## INSTRUCTIONS FOR THE TASK
Only a slice of the listing below is wanted. Retype the lines from the one containing "fwd : Bool := false" through the one containing "answered (v w", exactly, both ends included.

## EXCERPTED RECORDS
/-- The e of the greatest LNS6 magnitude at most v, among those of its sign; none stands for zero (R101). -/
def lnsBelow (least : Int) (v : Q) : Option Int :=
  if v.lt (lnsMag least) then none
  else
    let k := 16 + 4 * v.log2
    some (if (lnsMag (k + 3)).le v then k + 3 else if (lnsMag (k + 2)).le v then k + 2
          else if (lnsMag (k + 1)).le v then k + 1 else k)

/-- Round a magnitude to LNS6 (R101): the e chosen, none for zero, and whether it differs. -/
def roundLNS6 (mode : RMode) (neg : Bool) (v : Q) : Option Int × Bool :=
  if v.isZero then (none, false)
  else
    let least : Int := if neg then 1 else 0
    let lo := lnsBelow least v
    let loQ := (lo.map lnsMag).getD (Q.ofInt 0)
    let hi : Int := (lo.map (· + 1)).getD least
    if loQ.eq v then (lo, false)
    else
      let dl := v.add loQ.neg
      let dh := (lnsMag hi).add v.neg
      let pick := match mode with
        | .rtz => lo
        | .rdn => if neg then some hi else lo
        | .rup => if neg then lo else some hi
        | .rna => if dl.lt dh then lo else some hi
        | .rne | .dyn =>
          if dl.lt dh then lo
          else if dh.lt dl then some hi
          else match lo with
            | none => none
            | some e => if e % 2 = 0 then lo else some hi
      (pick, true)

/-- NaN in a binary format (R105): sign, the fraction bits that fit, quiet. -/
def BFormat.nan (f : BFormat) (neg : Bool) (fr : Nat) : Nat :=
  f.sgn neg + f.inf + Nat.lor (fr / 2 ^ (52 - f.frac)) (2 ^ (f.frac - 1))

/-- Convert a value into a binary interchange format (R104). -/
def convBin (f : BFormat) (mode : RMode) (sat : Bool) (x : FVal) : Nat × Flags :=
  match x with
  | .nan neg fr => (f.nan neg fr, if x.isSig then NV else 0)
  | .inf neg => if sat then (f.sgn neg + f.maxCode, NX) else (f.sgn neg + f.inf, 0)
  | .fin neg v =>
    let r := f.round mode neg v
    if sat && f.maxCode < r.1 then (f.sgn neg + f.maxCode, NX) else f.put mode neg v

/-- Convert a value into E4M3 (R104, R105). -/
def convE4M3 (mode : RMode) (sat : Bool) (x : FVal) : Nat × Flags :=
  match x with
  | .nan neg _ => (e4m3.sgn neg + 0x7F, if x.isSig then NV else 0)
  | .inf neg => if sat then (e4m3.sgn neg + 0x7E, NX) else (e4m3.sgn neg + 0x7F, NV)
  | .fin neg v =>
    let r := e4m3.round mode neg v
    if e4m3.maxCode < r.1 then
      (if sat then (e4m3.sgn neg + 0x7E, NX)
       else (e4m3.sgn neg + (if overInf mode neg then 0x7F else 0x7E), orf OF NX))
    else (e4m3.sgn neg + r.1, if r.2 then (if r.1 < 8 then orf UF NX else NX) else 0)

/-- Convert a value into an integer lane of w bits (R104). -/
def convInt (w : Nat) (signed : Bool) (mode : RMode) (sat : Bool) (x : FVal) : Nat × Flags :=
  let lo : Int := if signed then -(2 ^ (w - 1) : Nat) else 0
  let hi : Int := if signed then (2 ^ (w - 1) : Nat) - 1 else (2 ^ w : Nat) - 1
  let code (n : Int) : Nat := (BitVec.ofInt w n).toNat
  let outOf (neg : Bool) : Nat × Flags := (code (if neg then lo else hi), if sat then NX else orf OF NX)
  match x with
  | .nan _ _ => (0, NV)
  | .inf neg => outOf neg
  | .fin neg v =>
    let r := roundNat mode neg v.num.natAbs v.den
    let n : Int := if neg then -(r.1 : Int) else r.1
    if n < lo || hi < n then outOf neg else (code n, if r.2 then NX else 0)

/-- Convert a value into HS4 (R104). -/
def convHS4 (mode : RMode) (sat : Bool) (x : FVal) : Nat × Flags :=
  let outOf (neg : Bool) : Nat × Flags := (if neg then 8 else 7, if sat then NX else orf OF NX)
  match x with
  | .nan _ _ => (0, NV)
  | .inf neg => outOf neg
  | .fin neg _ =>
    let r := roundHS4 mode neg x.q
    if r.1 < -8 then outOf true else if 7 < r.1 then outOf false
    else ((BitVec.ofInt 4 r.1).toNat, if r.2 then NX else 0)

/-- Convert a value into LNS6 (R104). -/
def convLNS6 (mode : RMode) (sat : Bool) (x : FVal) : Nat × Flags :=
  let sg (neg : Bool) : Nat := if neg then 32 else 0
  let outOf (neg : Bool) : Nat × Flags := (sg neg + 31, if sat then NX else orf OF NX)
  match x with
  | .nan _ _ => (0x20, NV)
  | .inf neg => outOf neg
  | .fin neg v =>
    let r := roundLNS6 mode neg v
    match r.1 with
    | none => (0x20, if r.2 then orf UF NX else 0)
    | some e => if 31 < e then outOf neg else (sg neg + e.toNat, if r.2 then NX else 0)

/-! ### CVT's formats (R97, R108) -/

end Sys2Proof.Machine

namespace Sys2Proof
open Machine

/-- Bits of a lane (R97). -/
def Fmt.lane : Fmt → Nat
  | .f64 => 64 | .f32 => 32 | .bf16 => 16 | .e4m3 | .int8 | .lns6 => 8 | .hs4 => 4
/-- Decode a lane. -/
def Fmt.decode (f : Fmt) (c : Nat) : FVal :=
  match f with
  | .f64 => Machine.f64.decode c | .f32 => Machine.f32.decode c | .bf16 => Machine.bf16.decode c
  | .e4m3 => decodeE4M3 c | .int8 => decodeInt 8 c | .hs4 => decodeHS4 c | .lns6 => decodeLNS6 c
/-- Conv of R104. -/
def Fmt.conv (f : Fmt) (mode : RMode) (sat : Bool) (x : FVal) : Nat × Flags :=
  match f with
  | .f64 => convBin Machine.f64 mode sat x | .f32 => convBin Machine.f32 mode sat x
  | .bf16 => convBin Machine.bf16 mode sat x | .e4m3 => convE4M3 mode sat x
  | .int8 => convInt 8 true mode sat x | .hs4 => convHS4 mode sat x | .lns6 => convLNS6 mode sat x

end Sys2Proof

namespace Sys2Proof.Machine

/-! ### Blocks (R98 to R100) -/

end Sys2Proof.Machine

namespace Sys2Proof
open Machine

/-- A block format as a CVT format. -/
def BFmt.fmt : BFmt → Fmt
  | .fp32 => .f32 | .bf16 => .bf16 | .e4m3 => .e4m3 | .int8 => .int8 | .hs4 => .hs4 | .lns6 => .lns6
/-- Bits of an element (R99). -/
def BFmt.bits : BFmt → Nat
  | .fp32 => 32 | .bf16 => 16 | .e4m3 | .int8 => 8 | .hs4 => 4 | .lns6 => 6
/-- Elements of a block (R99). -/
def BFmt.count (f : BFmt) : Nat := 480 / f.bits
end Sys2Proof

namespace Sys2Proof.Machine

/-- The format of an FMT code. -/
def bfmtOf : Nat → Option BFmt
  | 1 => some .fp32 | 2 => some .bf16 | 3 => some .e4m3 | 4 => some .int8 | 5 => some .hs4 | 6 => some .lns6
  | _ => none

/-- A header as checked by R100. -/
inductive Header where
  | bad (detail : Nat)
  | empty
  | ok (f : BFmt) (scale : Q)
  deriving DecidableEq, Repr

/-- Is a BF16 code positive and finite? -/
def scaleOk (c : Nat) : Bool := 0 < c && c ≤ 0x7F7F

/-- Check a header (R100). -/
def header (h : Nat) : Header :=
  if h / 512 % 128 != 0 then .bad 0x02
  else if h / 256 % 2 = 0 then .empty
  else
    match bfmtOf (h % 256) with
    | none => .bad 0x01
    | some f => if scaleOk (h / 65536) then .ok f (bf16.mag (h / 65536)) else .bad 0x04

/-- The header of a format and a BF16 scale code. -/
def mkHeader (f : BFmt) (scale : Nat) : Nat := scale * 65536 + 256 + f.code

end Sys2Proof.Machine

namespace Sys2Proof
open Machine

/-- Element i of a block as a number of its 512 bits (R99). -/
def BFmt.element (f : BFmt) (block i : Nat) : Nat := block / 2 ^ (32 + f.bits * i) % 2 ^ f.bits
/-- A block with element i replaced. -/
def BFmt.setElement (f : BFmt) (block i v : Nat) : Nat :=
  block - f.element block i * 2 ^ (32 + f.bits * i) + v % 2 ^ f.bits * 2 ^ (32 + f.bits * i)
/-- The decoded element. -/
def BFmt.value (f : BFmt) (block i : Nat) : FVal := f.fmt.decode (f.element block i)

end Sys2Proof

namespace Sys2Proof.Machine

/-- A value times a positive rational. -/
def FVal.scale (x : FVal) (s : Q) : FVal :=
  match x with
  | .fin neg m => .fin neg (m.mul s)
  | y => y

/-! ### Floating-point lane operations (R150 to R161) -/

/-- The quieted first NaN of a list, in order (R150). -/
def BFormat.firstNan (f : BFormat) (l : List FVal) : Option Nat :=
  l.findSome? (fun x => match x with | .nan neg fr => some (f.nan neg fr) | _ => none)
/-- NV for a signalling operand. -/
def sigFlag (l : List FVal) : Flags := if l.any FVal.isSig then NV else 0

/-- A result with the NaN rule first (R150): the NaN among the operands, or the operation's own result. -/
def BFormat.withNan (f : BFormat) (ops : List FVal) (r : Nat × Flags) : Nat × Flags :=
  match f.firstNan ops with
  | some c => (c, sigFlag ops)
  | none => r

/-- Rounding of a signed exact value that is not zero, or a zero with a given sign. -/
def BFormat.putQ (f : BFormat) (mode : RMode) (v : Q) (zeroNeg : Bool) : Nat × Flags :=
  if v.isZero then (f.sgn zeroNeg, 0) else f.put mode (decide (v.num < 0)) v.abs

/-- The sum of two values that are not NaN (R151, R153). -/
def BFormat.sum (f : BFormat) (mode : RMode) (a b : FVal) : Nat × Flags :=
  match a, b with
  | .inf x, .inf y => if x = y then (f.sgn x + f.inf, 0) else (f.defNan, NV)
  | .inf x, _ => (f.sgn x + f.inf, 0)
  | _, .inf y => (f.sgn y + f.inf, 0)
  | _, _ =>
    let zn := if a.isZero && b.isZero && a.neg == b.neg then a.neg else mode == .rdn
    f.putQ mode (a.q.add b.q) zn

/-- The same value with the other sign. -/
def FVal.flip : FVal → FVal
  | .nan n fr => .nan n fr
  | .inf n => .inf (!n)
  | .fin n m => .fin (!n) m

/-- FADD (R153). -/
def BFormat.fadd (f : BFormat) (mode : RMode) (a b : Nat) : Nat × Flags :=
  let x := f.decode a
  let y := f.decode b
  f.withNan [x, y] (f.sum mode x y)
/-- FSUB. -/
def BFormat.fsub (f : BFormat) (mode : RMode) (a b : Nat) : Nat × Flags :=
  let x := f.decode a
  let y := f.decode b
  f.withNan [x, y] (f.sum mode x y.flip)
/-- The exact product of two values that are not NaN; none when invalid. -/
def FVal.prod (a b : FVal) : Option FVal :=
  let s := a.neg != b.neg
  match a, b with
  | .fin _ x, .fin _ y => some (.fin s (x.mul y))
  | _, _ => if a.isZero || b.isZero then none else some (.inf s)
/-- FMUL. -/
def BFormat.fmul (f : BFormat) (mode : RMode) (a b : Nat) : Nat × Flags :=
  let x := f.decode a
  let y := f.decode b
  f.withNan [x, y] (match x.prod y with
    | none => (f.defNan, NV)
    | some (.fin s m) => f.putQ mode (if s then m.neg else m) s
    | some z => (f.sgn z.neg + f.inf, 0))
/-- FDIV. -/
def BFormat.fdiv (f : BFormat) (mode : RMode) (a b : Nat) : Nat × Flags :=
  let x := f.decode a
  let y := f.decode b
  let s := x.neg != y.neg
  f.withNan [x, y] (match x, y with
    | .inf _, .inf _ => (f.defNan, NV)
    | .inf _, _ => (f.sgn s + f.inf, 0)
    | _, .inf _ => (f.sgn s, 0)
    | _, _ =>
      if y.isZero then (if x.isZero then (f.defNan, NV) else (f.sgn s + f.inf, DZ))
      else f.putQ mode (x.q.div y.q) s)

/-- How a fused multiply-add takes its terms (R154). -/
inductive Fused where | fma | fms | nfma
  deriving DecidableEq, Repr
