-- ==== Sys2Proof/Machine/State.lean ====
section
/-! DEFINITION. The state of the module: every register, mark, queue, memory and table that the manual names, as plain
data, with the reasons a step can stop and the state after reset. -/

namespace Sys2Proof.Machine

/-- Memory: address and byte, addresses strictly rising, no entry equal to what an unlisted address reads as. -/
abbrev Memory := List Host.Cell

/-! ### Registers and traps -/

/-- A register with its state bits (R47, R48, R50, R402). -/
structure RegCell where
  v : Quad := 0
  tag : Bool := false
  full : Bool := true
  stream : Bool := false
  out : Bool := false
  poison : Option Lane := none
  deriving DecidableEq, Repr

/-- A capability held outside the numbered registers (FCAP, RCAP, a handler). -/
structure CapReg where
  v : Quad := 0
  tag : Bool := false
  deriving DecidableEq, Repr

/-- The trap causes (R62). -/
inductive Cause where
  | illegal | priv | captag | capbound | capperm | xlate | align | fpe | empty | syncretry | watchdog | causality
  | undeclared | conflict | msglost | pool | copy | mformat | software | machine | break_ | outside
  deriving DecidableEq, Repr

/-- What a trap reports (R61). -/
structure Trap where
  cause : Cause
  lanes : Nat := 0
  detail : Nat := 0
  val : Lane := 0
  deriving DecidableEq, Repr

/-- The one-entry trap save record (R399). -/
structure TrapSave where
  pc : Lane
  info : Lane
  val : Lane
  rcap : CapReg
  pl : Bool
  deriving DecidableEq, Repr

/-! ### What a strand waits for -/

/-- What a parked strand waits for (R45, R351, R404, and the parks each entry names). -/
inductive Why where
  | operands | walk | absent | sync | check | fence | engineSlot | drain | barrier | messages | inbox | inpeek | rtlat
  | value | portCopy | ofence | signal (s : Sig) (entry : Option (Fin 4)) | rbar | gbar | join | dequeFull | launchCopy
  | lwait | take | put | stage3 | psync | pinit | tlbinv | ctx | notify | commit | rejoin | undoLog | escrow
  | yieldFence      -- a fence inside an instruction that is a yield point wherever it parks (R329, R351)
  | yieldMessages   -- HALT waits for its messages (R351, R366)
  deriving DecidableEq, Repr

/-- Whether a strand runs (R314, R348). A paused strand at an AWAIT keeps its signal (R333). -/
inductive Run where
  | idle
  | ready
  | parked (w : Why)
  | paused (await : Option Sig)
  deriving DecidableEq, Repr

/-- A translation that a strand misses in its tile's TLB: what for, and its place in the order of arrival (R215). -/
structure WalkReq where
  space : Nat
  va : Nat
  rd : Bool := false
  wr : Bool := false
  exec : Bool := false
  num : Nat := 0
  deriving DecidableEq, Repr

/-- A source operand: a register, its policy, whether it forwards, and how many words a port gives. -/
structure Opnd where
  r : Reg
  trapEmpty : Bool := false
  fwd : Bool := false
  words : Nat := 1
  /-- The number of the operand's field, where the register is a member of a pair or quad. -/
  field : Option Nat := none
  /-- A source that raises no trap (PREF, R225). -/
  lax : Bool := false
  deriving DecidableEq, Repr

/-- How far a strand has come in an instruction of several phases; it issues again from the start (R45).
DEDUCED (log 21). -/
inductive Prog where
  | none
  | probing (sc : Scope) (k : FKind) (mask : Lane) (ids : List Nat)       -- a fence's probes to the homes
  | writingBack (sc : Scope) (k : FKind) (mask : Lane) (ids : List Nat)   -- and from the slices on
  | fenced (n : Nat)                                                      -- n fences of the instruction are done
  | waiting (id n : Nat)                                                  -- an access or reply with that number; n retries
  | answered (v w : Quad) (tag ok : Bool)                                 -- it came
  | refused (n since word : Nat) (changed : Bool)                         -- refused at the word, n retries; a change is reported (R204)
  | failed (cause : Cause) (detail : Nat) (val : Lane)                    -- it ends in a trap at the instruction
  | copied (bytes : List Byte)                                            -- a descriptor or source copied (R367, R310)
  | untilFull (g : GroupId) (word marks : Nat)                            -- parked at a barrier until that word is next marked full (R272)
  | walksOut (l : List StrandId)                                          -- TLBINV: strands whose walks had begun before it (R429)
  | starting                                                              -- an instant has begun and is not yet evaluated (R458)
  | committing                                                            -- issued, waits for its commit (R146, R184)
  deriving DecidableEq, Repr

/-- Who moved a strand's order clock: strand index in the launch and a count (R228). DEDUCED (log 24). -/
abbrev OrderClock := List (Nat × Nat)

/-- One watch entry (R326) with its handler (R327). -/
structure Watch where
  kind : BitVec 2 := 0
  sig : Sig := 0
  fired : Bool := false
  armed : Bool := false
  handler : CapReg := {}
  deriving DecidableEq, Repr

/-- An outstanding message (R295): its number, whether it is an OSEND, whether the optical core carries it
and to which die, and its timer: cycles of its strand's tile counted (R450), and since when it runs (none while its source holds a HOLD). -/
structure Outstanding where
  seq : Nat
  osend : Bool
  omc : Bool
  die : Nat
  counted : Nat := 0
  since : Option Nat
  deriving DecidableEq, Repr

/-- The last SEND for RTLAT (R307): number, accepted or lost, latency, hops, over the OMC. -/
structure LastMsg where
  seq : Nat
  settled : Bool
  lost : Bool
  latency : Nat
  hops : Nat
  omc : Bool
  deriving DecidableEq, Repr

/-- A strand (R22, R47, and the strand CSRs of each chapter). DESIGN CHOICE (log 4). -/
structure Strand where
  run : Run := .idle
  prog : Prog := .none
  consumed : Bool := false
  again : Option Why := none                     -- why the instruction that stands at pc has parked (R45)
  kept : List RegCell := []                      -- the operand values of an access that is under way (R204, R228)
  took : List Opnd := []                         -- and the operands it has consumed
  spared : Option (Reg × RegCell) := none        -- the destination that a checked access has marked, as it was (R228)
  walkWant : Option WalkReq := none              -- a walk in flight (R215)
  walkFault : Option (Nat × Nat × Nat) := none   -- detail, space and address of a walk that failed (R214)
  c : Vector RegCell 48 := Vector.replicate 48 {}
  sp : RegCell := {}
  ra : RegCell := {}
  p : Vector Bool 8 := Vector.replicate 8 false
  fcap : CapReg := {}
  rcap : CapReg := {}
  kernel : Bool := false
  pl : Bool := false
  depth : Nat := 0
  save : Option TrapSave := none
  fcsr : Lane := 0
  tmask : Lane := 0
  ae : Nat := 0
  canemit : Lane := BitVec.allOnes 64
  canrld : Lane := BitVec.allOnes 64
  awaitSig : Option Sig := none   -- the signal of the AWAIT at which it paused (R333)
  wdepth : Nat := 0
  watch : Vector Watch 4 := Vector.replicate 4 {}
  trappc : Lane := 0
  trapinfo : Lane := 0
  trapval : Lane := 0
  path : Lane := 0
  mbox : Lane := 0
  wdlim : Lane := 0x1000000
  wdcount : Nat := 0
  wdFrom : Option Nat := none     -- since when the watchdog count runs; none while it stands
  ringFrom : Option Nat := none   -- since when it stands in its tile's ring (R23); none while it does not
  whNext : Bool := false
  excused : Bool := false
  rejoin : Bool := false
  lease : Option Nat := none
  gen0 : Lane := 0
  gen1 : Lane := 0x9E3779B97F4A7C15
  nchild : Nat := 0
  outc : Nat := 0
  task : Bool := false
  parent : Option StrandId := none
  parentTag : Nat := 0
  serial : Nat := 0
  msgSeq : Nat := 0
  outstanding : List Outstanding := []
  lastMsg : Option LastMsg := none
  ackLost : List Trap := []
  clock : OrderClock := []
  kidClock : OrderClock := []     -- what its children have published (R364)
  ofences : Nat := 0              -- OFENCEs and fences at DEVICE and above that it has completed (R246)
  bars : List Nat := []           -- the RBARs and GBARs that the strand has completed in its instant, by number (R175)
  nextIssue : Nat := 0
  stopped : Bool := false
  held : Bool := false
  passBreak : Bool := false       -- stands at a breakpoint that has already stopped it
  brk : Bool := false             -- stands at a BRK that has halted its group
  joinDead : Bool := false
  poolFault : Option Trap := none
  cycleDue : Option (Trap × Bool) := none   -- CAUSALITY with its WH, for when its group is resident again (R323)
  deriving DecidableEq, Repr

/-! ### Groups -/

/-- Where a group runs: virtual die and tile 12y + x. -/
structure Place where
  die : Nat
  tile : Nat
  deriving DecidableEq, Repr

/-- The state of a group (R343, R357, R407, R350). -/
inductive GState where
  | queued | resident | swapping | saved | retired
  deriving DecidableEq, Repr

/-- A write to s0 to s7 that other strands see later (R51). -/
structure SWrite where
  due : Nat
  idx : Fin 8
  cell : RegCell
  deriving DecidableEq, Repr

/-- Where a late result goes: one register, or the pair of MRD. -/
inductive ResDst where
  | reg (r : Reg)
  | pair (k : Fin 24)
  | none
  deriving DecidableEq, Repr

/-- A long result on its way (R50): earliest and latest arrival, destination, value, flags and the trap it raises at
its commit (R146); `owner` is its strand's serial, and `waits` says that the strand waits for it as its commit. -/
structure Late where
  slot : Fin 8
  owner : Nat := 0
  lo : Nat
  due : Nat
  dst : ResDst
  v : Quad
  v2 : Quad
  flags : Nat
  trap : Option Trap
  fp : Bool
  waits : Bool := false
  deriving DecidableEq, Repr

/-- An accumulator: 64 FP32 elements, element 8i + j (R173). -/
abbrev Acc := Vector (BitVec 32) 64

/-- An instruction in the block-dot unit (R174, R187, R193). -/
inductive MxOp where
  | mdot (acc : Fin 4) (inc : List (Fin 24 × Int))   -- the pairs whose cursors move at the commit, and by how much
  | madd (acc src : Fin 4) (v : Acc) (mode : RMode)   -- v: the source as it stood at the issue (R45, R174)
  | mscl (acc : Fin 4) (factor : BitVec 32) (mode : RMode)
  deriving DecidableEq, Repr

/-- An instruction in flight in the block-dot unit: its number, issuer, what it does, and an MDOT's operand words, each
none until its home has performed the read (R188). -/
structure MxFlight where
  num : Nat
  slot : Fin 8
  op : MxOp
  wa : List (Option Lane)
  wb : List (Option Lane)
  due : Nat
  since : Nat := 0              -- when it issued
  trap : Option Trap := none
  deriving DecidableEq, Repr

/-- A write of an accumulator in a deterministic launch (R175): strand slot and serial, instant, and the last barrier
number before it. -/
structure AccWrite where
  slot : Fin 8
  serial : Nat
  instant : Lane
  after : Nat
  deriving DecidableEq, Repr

## TASK RESPONSE
  fwd : Bool := false
  words : Nat := 1
  /-- The number of the operand's field, where the register is a member of a pair or quad. -/
  field : Option Nat := none
  /-- A source that raises no trap (PREF, R225). -/
  lax : Bool := false
  deriving DecidableEq, Repr

/-- How far a strand has come in an instruction of several phases; it issues again from the start (R45).
DEDUCED (log 21). -/
inductive Prog where
  | none
  | probing (sc : Scope) (k : FKind) (mask : Lane) (ids : List Nat)       -- a fence's probes to the homes
  | writingBack (sc : Scope) (k : FKind) (mask : Lane) (ids : List Nat)   -- and from the slices on
  | fenced (n : Nat)                                                      -- n fences of the instruction are done
  | waiting (id n : Nat)                                                  -- an access or reply with that number; n retries
  | answered (v w : Quad) (tag ok : Bool)                                 -- it came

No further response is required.